▸ **Aim of the exercise**
Write out, word for word, the part of the listing below that opens with the line containing "R61, R68). -/" and closes with the line containing "else (f.withSign neg f.maxCode, flagOvf)", keeping both of those lines and adding no others.

▸ **Data listing**

• • • •

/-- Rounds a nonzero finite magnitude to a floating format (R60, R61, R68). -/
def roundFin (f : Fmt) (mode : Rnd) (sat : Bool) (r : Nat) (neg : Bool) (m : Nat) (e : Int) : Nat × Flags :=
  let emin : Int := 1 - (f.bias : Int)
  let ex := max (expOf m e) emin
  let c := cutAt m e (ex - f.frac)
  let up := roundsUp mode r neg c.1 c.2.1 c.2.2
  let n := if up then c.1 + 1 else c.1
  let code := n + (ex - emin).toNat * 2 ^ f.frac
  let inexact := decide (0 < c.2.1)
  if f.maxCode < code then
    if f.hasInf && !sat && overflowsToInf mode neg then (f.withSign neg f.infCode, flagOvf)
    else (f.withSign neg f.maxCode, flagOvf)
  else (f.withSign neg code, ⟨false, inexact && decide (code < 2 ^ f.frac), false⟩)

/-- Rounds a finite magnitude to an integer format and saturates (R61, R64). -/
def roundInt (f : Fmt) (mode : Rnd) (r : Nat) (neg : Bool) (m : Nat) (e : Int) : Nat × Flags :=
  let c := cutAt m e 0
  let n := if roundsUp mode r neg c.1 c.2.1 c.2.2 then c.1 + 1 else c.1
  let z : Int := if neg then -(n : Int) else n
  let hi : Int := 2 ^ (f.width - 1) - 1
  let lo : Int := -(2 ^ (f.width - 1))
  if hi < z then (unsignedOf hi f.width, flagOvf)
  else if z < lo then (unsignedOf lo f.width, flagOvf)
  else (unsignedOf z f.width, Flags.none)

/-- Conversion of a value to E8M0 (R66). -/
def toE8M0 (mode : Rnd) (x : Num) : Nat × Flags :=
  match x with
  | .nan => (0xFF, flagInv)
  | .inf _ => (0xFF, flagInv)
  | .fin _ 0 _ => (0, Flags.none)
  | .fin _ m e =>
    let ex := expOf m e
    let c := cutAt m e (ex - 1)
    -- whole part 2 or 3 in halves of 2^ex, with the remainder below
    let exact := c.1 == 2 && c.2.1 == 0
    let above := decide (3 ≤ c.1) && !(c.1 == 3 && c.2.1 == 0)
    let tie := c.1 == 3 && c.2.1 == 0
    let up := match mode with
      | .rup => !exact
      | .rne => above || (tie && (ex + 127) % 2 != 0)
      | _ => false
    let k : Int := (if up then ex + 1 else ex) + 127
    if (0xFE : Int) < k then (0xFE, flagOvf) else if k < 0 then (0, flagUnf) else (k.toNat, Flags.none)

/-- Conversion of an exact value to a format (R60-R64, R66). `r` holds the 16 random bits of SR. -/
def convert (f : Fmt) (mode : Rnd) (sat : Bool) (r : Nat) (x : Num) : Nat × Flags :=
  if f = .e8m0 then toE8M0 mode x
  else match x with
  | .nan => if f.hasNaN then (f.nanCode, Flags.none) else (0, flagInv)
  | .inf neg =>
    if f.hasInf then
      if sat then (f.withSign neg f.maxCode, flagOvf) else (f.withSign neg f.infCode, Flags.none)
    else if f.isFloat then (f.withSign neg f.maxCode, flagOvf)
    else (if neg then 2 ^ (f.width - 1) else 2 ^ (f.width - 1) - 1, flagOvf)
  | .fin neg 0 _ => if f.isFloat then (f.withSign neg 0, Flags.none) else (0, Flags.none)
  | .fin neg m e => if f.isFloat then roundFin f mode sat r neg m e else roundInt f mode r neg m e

• • • •

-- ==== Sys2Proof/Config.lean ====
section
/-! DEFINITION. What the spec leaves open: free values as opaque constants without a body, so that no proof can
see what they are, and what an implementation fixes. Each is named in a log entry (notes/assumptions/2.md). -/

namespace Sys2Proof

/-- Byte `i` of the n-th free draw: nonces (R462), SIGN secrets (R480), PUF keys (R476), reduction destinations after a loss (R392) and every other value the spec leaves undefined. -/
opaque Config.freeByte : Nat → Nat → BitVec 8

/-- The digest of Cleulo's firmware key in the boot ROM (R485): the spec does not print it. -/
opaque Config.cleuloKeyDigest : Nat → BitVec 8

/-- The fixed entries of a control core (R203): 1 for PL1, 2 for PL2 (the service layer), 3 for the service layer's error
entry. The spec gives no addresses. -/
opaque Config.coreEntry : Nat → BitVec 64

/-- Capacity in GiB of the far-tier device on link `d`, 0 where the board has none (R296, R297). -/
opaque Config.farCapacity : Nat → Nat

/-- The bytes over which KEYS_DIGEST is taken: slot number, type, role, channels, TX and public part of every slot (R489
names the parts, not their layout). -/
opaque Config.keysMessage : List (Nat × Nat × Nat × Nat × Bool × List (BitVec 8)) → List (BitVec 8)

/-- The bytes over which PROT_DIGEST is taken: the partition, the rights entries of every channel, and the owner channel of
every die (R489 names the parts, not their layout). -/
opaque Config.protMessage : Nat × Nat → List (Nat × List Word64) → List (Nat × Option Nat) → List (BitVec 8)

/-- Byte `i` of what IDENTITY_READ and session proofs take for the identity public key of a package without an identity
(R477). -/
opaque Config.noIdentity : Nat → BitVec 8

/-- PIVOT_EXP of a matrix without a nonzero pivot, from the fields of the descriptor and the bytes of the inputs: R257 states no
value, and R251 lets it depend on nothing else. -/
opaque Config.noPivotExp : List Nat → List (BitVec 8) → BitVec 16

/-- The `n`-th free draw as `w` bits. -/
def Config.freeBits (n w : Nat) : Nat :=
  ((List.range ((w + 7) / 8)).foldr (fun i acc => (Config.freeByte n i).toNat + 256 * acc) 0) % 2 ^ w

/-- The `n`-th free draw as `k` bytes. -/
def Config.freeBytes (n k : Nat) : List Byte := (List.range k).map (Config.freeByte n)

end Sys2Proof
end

• • • •

▸ **Result of this exercise**
/-- Rounds a nonzero finite magnitude to a floating format (R60, R61, R68). -/
def roundFin (f : Fmt) (mode : Rnd) (sat : Bool) (r : Nat) (neg : Bool) (m : Nat) (e : Int) : Nat × Flags :=
  let emin : Int := 1 - (f.bias : Int)
  let ex := max (expOf m e) emin
  let c := cutAt m e (ex - f.frac)
  let up := roundsUp mode r neg c.1 c.2.1 c.2.2
  let n := if up then c.1 + 1 else c.1
  let code := n + (ex - emin).toNat * 2 ^ f.frac
  let inexact := decide (0 < c.2.1)
  if f.maxCode < code then
    if f.hasInf && !sat && overflowsToInf mode neg then (f.withSign neg f.infCode, flagOvf)
    else (f.withSign neg f.maxCode, flagOvf)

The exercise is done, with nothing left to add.